### [Records for processing]

theorem Qf.countPipe_sound {q : Qf} {j : PipeJob} (hq : Sound q) : Sound (Qf.countPipe q j) := by
  unfold Qf.countPipe
  with_reducible repeat' first
    | assumption
    | (extract_lets +onlyGivenNames q; guard_hyp q : Qf := _; refine step_sound q ?_ (fun hq => ?_)
       rotate_left; clear_value q; rotate_left; subst q)
    | (extract_lets +onlyGivenNames x; clear_value x) | extract_lets +onlyGivenNames x | apply Qf.meter_sound
    | refine Sound.lit ?_ rfl rfl rfl

theorem Qf.pipeEnd_sound {q : Qf} {n : QpKey} {i : BitVec 16} (hq : Sound q) : Sound (Qf.pipeEnd q n i) := by
  unfold Qf.pipeEnd
  with_reducible repeat' first
    | assumption
    | (extract_lets +onlyGivenNames q; guard_hyp q : Qf := _; refine step_sound q ?_ (fun hq => ?_)
       rotate_left; clear_value q; rotate_left; subst q)
    | (extract_lets +onlyGivenNames x; clear_value x) | extract_lets +onlyGivenNames x | apply Qf.settleQp_sound
    | apply Qf.countPipe_sound | apply Qf.dropJob_sound | apply Qf.wrFail_sound | apply Qf.updWr_sound | split

theorem Qf.recordWrote_sound {q : Qf} {n : QpKey} {i : BitVec 16} {st : BitVec 8} (hq : Sound q)
    : Sound (Qf.recordWrote q n i st) := by
  unfold Qf.recordWrote
  with_reducible repeat' first
    | assumption
    | (extract_lets +onlyGivenNames q; guard_hyp q : Qf := _; refine step_sound q ?_ (fun hq => ?_)
       rotate_left; clear_value q; rotate_left; subst q)
    | apply Qf.updJob_sound | apply Qf.pipeEnd_sound | split

theorem Qf.pipeWrote_sound {q : Qf} {n : QpKey} {i : BitVec 16} {stage : Nat} {tag : Tag} {st : BitVec 8}
    (hq : Sound q) : Sound (Qf.pipeWrote q n i stage tag st) := by
  unfold Qf.pipeWrote
  with_reducible repeat' first
    | assumption
    | (extract_lets +onlyGivenNames q; guard_hyp q : Qf := _; refine step_sound q ?_ (fun hq => ?_)
       rotate_left; clear_value q; rotate_left; subst q)
    | extract_lets +onlyGivenNames x | apply Qf.settleQp_sound | apply Qf.pipeFail_sound
    | apply Qf.qpResolve_sound | apply Qf.updWr_sound | apply Qf.snapWrote_sound | apply Qf.recordWrote_sound
    | split

theorem Qf.encBlocks_sound {a1 : Nat} {a2 : Nat} {q : Qf} (hq : Sound q) : Sound (Qf.encBlocks a1 a2 q) := by
  induction a1 generalizing a2 q with
  | zero =>
    unfold Qf.encBlocks
    with_reducible repeat' (assumption)
  | succ n ih =>
    unfold Qf.encBlocks
    with_reducible repeat' first
      | assumption
      | (extract_lets +onlyGivenNames q; guard_hyp q : Qf := _; refine step_sound q ?_ (fun hq => ?_)
         rotate_left; clear_value q; rotate_left; subst q)
      | (extract_lets +onlyGivenNames x; clear_value x) | extract_lets +onlyGivenNames x | apply ih
      | apply Qf.encWrite_sound | apply Qf.updEnc_sound | apply Qf.updProgress_sound | split
      | refine Sound.lit ?_ rfl rfl rfl

theorem Qf.encGot_sound {q : Qf} {id : Nat} {pos : Nat} {st : BitVec 8} {data : List Byte} (hq : Sound q)
    : Sound (Qf.encGot q id pos st data) := by
  unfold Qf.encGot
  with_reducible repeat' first
    | assumption
    | (extract_lets +onlyGivenNames q; guard_hyp q : Qf := _; refine step_sound q ?_ (fun hq => ?_)
       rotate_left; clear_value q; rotate_left; subst q)
    | (extract_lets +onlyGivenNames x; guard_hyp x : Mgmt := _; subst x)
    | (extract_lets +onlyGivenNames x; clear_value x) | extract_lets +onlyGivenNames x | apply Qf.encEnd_sound
    | apply Qf.pumpEnc_sound | apply Qf.encBlocks_sound | apply Qf.updEnc_sound | split
    | refine Sound.lit ?_ rfl rfl rfl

### [Work item]
From the material above, copy out every line bearing the string "split".

### [Answer section]
    | apply Qf.countPipe_sound | apply Qf.dropJob_sound | apply Qf.wrFail_sound | apply Qf.updWr_sound | split
    | apply Qf.updJob_sound | apply Qf.pipeEnd_sound | split
    | split
      | apply Qf.encWrite_sound | apply Qf.updEnc_sound | apply Qf.updProgress_sound | split
    | apply Qf.pumpEnc_sound | apply Qf.encBlocks_sound | apply Qf.updEnc_sound | split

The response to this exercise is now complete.